“INDIANS WERE AT OUR DOOR”
                                       By Bob Jamison

          Only a few generations ago the dreaded Comanche war parties were certainly a group to be reckoned with particularly in the area of Lavaca Bay. It was August 8, l840 that a large band of ruthless Indians approached the sleepy little sea port of Linnville, Texas on the bay. They burned it to the ground. Two hundred or so folks living there were stunned by the surprise. Many were killed and all but one of the buildings was looted of imported goods before they were destroyed.

          The survivors of Linnville (now Placedo, named for Placedo Creek) moved south to Labbacca only three miles south of their village. “Labbacca” with the Mexican pronunciation with the ‘b’ usually sounds like ‘v’, accounts for the present name of LaVaca (also meaning cow in Spanish). It too was a sea port thus the current name is now Port LaVaca in Calhoun County, Texas.

          Texans were enraged further by a previous raid in nearby Victoria, Texas where vicious murders and plundering of valuable livestock plus kidnapping of women and children led to the great retaliations by Rangers and volunteer militia. This developed into what historians refer to as the Battle of Plumb Creek. That area is near the present day Lockhart, Texas. August 12, 1840 (only four days after Linnville) is where the brave volunteers first caught up with the Indians and confronted them in a fight.

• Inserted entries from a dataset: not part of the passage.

/-- 05 R112: the nine immediate forms: their words, their effects, and their waits for an empty register. -/
def Obligations.ScalarImmediateResult : Prop :=
  (∀ p ∈ scalarImms, ∀ (d a : BitVec 6) (i : BitVec 12) (s : State),
    (fits s [srcS a.toNat, dstS d.toNat] = true → Does (p.1 d a i) s fun r => setS r d.toNat (p.2 (sreg r a.toNat) (i.signExtend 64))) ∧
    (d.toNat < s.dr.ns → a.toNat < s.dr.ns →
      (isFull s .scl a.toNat = false → Waits (p.1 d a i) s (.reg .scl a.toNat)) ∧
      (isFull s .scl a.toNat = true → isFull s .scl d.toNat = false → Waits (p.1 d a i) s (.reg .scl d.toNat)))) ∧
  (∀ p ∈ scalarShifts, ∀ (d a n : BitVec 6) (s : State),
    (fits s [srcS a.toNat, dstS d.toNat] = true → Does (p.1 d a n) s fun r => setS r d.toNat (p.2 (sreg r a.toNat) n.toNat)) ∧
    (d.toNat < s.dr.ns → a.toNat < s.dr.ns →
      (isFull s .scl a.toNat = false → Waits (p.1 d a n) s (.reg .scl a.toNat)) ∧
      (isFull s .scl a.toNat = true → isFull s .scl d.toNat = false → Waits (p.1 d a n) s (.reg .scl d.toNat)))) ∧
  (∀ (d a n : BitVec 6) (i : BitVec 12), let at' (op k : Nat) := decodeTableWord 32 (op * 2 ^ 24 + d.toNat * 2 ^ 18 + a.toNat * 2 ^ 12 + k)
    at' 0x19 i.toNat = some (.saddi d a i) ∧ at' 0x1A i.toNat = some (.sandi d a i) ∧ at' 0x1B i.toNat = some (.sori d a i) ∧
    at' 0x1C i.toNat = some (.sxori d a i) ∧ at' 0x20 i.toNat = some (.seqi d a i) ∧ at' 0x21 i.toNat = some (.slti d a i) ∧
    at' 0x1D n.toNat = some (.sshli d a n) ∧ at' 0x1E n.toNat = some (.sshri d a n) ∧ at' 0x1F n.toNat = some (.ssrai d a n) ∧
    ∀ op ∈ [0x1D, 0x1E, 0x1F], 64 ≤ i.toNat → at' op i.toNat = none)

/-- 05 R113: the two constant forms: their words, their effects, their wait for an empty sd, and how `sli` and three `slui` build any
64-bit value. -/
def Obligations.ScalarConstantResult : Prop :=
  (∀ (d : BitVec 6) (i : BitVec 18) (s : State),
    (fits s [dstS d.toNat] = true →
      Does (.sli d i) s (fun r => setS r d.toNat (i.signExtend 64)) ∧
      Does (.slui d i) s fun r => setS r d.toNat ((sreg r d.toNat <<< 18) ||| i.setWidth 64)) ∧
    (d.toNat < s.dr.ns → isFull s .scl d.toNat = false → Waits (.sli d i) s (.reg .scl d.toNat) ∧ Waits (.slui d i) s (.reg .scl d.toNat)) ∧
    decodeTableWord 32 (0x22 * 2 ^ 24 + d.toNat * 2 ^ 18 + i.toNat) = some (.sli d i) ∧
    decodeTableWord 32 (0x23 * 2 ^ 24 + d.toNat * 2 ^ 18 + i.toNat) = some (.slui d i)) ∧
  (∀ (v : W64) (i : BitVec 18), i.extractLsb' 0 10 = v.extractLsb' 54 10 →
    let next (x : W64) (c : BitVec 18) : W64 := (x <<< 18) ||| c.setWidth 64
    next (next (next (i.signExtend 64) (v.extractLsb' 36 18)) (v.extractLsb' 18 18)) (v.extractLsb' 0 18) = v)

/-- 06 R129-R134: integer arithmetic fitted to its type, shifts and counts, per element; bit operations, selects, moves, broadcast and
lane numbers on raw lanes. -/
def Obligations.VectorIntegerResult : Prop :=
  ∀ (s : State) (d a b : BitVec 7) (n : BitVec 6) (ea eb ed : Bool),
    ∀ v ∈ intForms s d a b ea eb ed ++ rawForms s d a b n ea eb ed ++ shiftForms s d a b ea eb ed, v.Runs s

/-- 06 R135-R137, R139-R151: floating-point forms, conversions and regroupings. -/
def Obligations.FloatResult : Prop :=
  ∀ (s : State) (d a b : BitVec 7) (ea eb ed : Bool), ∀ v ∈ fpForms s d a b ea eb ed ++ convertForms s d a b ea eb ed, v.Runs s

/-- 08 R172, R173: quad exchanges and differences. -/
def Obligations.QuadResult : Prop :=
  ∀ (s : State) (d a : BitVec 7) (n : BitVec 2) (ea ed : Bool), ∀ v ∈ quadForms s d a n ea ed, v.Runs s

/-- 07 R155-R167: expansion forms, error-free transforms and conversions of expansions. The model's own here: the sign of an `xmul`
factor whose words sum to zero and the flags of a remainder that is dropped (notes/assumptions, entry 29), the +0 of lower zero words
and the flags of error words (entry 12). -/
def Obligations.ExpansionResult : Prop :=
  ∀ (s : State) (d a b : BitVec 7) (code : BitVec 2) (ea eb ed : Bool),
    ∀ v ∈ expansionForms s d a b ea eb ed ++ eftForms s d a b ea eb ed ++ [xcvtForm s d a code ea ed], v.Runs s

/-- 06 R132, R142, 07 R166: every compare, into a mask. -/
def Obligations.CompareResult : Prop :=
  ∀ (s : State) (x a : BitVec 7) (d : BitVec 6) (ea eb : Bool),
    ∀ v ∈ allCompares s x a d ea eb, v.Runs s d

          Accounts of this battle were shocking as the revenge against the Comanches was just as ruthless as the atrocities against their friends and loved ones that had endured. It appears the Indians had stolen so many pack mules and horses with loot that their usual method of raiding; that was attack, kill and escape rapidly, was slowed by those very goods.

          Leaders of the Rangers and militia wrote specific accounts of how the Indians murdered their kidnapped hostages when the battle started. Though the Indians did acquire some guns, most of the hostages were shot through and through with arrows and left dying.

          The initial battle cost the Indians was about eighty killed in a running fight. Then much of the loot being recovered from the fleeing Indians was either divided amongst the pursuers or taken back to respective owners.

          Boldness of the Comanche warriors led by Chief Buffalo Hump was not by accident, however. They too were enraged by “The Council House Fight”. In the spring of 1840 some 33 chiefs from the southern Comanche bands came into San Antonio to discuss a peace agreement with the Republic of Texas. It is to be remembered that these Indians still had countless hostages. The principal disagreement was due to the demand that all of these kidnapped men, women and children would be returned unharmed. If not, the chiefs themselves would be held until this happened. The issue came up that all captives were not represented by the attending chiefs.

          Ironically, the chiefs decided to show ‘good faith’ by bringing in a young girl hostage named Matilda Lockhart. But the Texans were appalled that this child had been tortured by having her nose burned off with hot coals. The fight started and the Indians fled. Many were killed and others captured.

          Thus the surprise attack on Victoria and the tiny sea port in Calhoun County, Texas happened just five months after the Council House treaty attempt became a disaster. Many different Comanche tribes across the area picked up the war cry. But none were as conclusive as the Great Raid of 1840 in the little port town of Linnville, Texas.